• ASSIGNED TASK:
Needed from the data below: all lines that contain the word "good".

• EXERCISE MATERIALS:

/-- R54, R81: exactly which lines the reader accepts, and what it reads from them: digits only, of a value
below 2³², one TAB, one digit 0 or 1, and any whitespace (SPACE, TAB, CR) after it. -/
def Obligations.TraceLinesAccepted : Prop :=
  ∀ (line : Text) (x : Sample), parseLine line = some x ↔
    ∃ digits blanks : Text, digits ≠ []
      ∧ (∀ b ∈ digits, 48 ≤ b.toNat ∧ b.toNat ≤ 57)
      ∧ digits.foldl (fun n b => 10 * n + (b.toNat - 48)) 0 = x.t.toNat
      ∧ (∀ b ∈ blanks, b = 0x20 ∨ b = 0x09 ∨ b = 0x0D)
      ∧ line = digits ++ [0x09, if x.v then 0x31 else 0x30] ++ blanks

/-- R81: a file that can be read and whose lines after the first are all accepted, as many as `TR` holds,
replaces the trace, sample by sample; nothing else changes. -/
def Obligations.TraceReadOutcome : Prop :=
  ∀ (f : CmdFlags) (s : State) (contents : Text) (xs : List Sample),
    fileLookup s.opnd.path s.mem.files = some contents → s.nextReadable = true →
    (fileLines contents).tail.map parseLine = xs.map some → xs.length ≤ Config.trCap →
    exec (.traceRead f) s = .next { s with
      mem := { s.mem with tr := xs }
      env := { s.env with readable := s.env.readable.skip 1 }
      seq := .idle }

/-- R81, R118, R126: a missing file, then an unreadable one, then the first malformed line, each an `IoError`
with the path, the malformed line with its number, the header being line 1; the samples before it stand in
the trace. A well-formed line that does not fit is `CapacityExceeded(TR)`. -/
def Obligations.TraceReadRejects : Prop :=
  ∀ (f : CmdFlags) (s : State),
    (fileLookup s.opnd.path s.mem.files = none →
      exec (.traceRead f) s = .next (raise (.ioError s.opnd.path none) s))
    ∧ (fileLookup s.opnd.path s.mem.files ≠ none → s.nextReadable = false →
      exec (.traceRead f) s = .next (raise (.ioError s.opnd.path none)
        { s with env := { s.env with readable := s.env.readable.skip 1 } }))
    ∧ (∀ (contents line : Text) (xs : List Sample) (good rest : List Text),
      fileLookup s.opnd.path s.mem.files = some contents → s.nextReadable = true →
      (fileLines contents).tail = good ++ line :: rest → good.map parseLine = xs.map some →
      (xs.length ≤ Config.trCap → parseLine line = none →
        exec (.traceRead f) s = .next (raise (.ioError s.opnd.path (some (xs.length + 2))) { s with
          mem := { s.mem with tr := xs }
          env := { s.env with readable := s.env.readable.skip 1 } }))
      ∧ (xs.length = Config.trCap → parseLine line ≠ none →
        exec (.traceRead f) s = .next (raise (.capacityExceeded .tr) { s with
          mem := { s.mem with tr := xs }
          env := { s.env with readable := s.env.readable.skip 1 } })))

/-- R81, the trace round trip: a compact trace written without the flank option and read back, whatever the
trace memory held in between, is the same trace. -/
def Obligations.TraceFileRoundTrip : Prop :=
  ∀ (f g : CmdFlags) (s : State) (ys : List Sample),
    f.flank = false → isCompact s.mem.tr → s.mem.tr.length ≤ Config.trCap →
    s.nextWritable = true → s.nextReadable = true →
    ∃ t u, exec (.traceWrite f) s = .next t
      ∧ exec (.traceRead g) (t.setTr ys) = .next u
      ∧ u.mem.tr = s.mem.tr

/-! ### The sampler (spec/42_sampler.md) -/

/-- R82, R84, R86, R87: SAMPLE without the trigger captures `N` pairs, clock before pin, keeps the samples up
to the last edge `L` (0 if there is none), re-based to start at 0, and changes nothing else but the pin it
configures and its own registers. -/
def Obligations.SampleCaptures : Prop :=
  ∀ (f : CmdFlags) (s : State), f.trigger = false →
    1 ≤ s.opnd.capacity → s.opnd.capacity ≤ 1000000 → s.opnd.pin < s.par.pinCount →
    s.nextPinOk = true →
    (s.clockReading 0).toNat ≤ (s.clockReading (s.opnd.capacity - 1)).toNat →
    ∃ t L, exec (.sample f) s = .next t
      ∧ t = { s with
          clk := s.clockReading (s.opnd.capacity - 1)
          lastClk := some (s.clockReading (s.opnd.capacity - 1))
          pins := t.pins
          prio := .normal
          mem := { s.mem with raw := s.capturedFrom 0 1 s.opnd.capacity, tr := t.mem.tr }
          wr := { s.wr with
            n := s.opnd.capacity, k := s.opnd.capacity, l0 := s.levelReading 0, l := L
            t0 := s.clockReading 0 }
          env := { s.env with
            clock := s.env.clock.skip s.opnd.capacity
            level := s.env.level.skip (s.opnd.capacity + 1)
            pinOk := s.env.pinOk.skip 1 }
          seq := .idle }
      ∧ t.pinAt s.opnd.pin = { s.pinAt s.opnd.pin with dir := .input, pull := .off }
      ∧ (∀ q, q ≠ s.opnd.pin → t.pinAt q = s.pinAt q)
      ∧ L < s.opnd.capacity
      ∧ (∀ j, L < j → j ≤ s.opnd.capacity → s.levelReading j = s.levelReading s.opnd.capacity)
      ∧ (0 < L → s.levelReading L ≠ s.levelReading s.opnd.capacity)
      ∧ t.mem.tr = (List.range (L + 1)).map fun k =>
          { t := s.clockReading k - s.clockReading 0, v := s.levelReading (k + 1) }

/-- R83: with the trigger the first pair whose level differs from the initial one is `RAW[0]` and the capture
goes on from there; the first retained sample is that edge, at time 0. -/
def Obligations.SampleTriggered : Prop :=
  ∀ (f : CmdFlags) (s : State) (j : Nat), f.trigger = true →
    1 ≤ s.opnd.capacity → s.opnd.capacity ≤ 1000000 → s.opnd.pin < s.par.pinCount →
    s.nextPinOk = true →
    1 ≤ j → j ≤ s.env.level.script.length - 1 + 1 →
    (∀ i, 1 ≤ i → i < j → s.levelReading i = s.levelReading 0) →
    s.levelReading j ≠ s.levelReading 0 →
    (s.clockReading (j - 1)).toNat ≤ (s.clockReading (j - 1 + (s.opnd.capacity - 1))).toNat →
    ∃ t, exec (.sample f) s = .next t
      ∧ t = { s with
          clk := s.clockReading (j - 1 + (s.opnd.capacity - 1))
          lastClk := some (s.clockReading (j - 1 + (s.opnd.capacity - 1)))
          pins := t.pins
          prio := .normal
          mem := { s.mem with
            raw := s.capturedFrom (j - 1) j s.opnd.capacity
            tr := trimmed (s.capturedFrom (j - 1) j s.opnd.capacity) }
          wr := { s.wr with
            n := s.opnd.capacity, k := s.opnd.capacity, l0 := s.levelReading 0, l := t.wr.l
            t0 := s.clockReading (j - 1) }
          env := { s.env with
            clock := s.env.clock.skip (j - 1 + s.opnd.capacity)
            level := s.env.level.skip (j + s.opnd.capacity)
            pinOk := s.env.pinOk.skip 1 }
          seq := .idle }
      ∧ t.pinAt s.opnd.pin = { s.pinAt s.opnd.pin with dir := .input, pull := .off }
      ∧ (∀ q, q ≠ s.opnd.pin → t.pinAt q = s.pinAt q)
      ∧ t.mem.tr.head? = some { t := 0, v := s.levelReading j }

• SOLUTION TO THIS EXERCISE:
    ∧ (∀ (contents line : Text) (xs : List Sample) (good rest : List Text),
      (fileLines contents).tail = good ++ line :: rest → good.map parseLine = xs.map some →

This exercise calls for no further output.